Exercise details:
Exactly those lines from the one with "x s).pc = s.pc := rfl" through the end of the listing below must be returned, and nothing else.

:: Data ::

-- ==== Sys2Proof/Laws/State.lean ====
section
/-! SUPPORT. One lemma per field for each update of the state, true by unfolding it once, so that no later proof unfolds a
record update. -/

namespace Sys2Proof.Machine

variable (f : Fault) (s : State) (d : DeReg) (w : Word) (x : CycleInput)

@[simp] theorem takeFault_pc : (takeFault f s).pc = s.pc := rfl
@[simp] theorem takeFault_rf : (takeFault f s).rf = s.rf := rfl
@[simp] theorem takeFault_imem : (takeFault f s).imem = s.imem := rfl
@[simp] theorem takeFault_fd : (takeFault f s).fd = s.fd := rfl
@[simp] theorem takeFault_de : (takeFault f s).de = s.de := rfl
@[simp] theorem takeFault_fault : (takeFault f s).fault = some f := rfl
@[simp] theorem takeFault_cfg : (takeFault f s).cfg = s.cfg := rfl
@[simp] theorem takeFault_inputs : (takeFault f s).inputs = s.inputs.tail := rfl

@[simp] theorem resetCycle_pc : (resetCycle s).pc = 0x0000#16 := rfl
@[simp] theorem resetCycle_rf : (resetCycle s).rf = s.rf := rfl
@[simp] theorem resetCycle_imem : (resetCycle s).imem = s.imem := rfl
@[simp] theorem resetCycle_fd : (resetCycle s).fd = FdReg.nop 0x0000#16 := rfl
@[simp] theorem resetCycle_de : (resetCycle s).de = DeReg.bubble := rfl
@[simp] theorem resetCycle_fault : (resetCycle s).fault = none := rfl
@[simp] theorem resetCycle_cfg : (resetCycle s).cfg = s.cfg := rfl
@[simp] theorem resetCycle_inputs : (resetCycle s).inputs = s.inputs.tail := rfl

@[simp] theorem latch_pc : (latch d w s).pc = nextPc s (execute s.de) := rfl
@[simp] theorem latch_rf : (latch d w s).rf = writeBack s.rf (execute s.de) := rfl
@[simp] theorem latch_imem : (latch d w s).imem = s.imem := rfl
@[simp] theorem latch_fd : (latch d w s).fd = nextFd s (execute s.de) w := rfl
@[simp] theorem latch_de : (latch d w s).de = d := rfl
@[simp] theorem latch_fault : (latch d w s).fault = s.fault := rfl
@[simp] theorem latch_cfg : (latch d w s).cfg = s.cfg := rfl
@[simp] theorem latch_inputs : (latch d w s).inputs = s.inputs.tail := rfl

@[simp] theorem placeFetched_pc : (placeFetched w s).pc = s.pc + 1#16 := rfl
@[simp] theorem placeFetched_rf : (placeFetched w s).rf = s.rf := rfl
@[simp] theorem placeFetched_imem :
    (placeFetched w s).imem = if s.pc.toNat < s.cfg.imemSize then s.imem.write s.pc.toNat w else s.imem := rfl
@[simp] theorem placeFetched_fd : (placeFetched w s).fd = { valid := true, word := w, pc := s.pc } := rfl
@[simp] theorem placeFetched_de : (placeFetched w s).de = s.de := rfl
@[simp] theorem placeFetched_fault : (placeFetched w s).fault = s.fault := rfl
@[simp] theorem placeFetched_cfg : (placeFetched w s).cfg = s.cfg := rfl
@[simp] theorem placeFetched_inputs : (placeFetched w s).inputs = s.inputs := rfl

@[simp] theorem drive_pc : (drive x s).pc = s.pc := rfl
@[simp] theorem drive_rf : (drive x s).rf = s.rf := rfl
@[simp] theorem drive_imem : (drive x s).imem = s.imem := rfl
@[simp] theorem drive_fd : (drive x s).fd = s.fd := rfl
@[simp] theorem drive_de : (drive x s).de = s.de := rfl
@[simp] theorem drive_fault : (drive x s).fault = s.fault := rfl
@[simp] theorem drive_cfg : (drive x s).cfg = s.cfg := rfl
@[simp] theorem drive_inputs : (drive x s).inputs = x :: s.inputs := rfl
@[simp] theorem drive_input : (drive x s).input = x := rfl

end Sys2Proof.Machine
end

:::

Solution to this problem:
@[simp] theorem drive_pc : (drive x s).pc = s.pc := rfl
@[simp] theorem drive_rf : (drive x s).rf = s.rf := rfl
@[simp] theorem drive_imem : (drive x s).imem = s.imem := rfl
@[simp] theorem drive_fd : (drive x s).fd = s.fd := rfl
@[simp] theorem drive_de : (drive x s).de = s.de := rfl
@[simp] theorem drive_fault : (drive x s).fault = s.fault := rfl
@[simp] theorem drive_cfg : (drive x s).cfg = s.cfg := rfl
@[simp] theorem drive_inputs : (drive x s).inputs = x :: s.inputs := rfl
@[simp] theorem drive_input : (drive x s).input = x := rfl

end Sys2Proof.Machine
end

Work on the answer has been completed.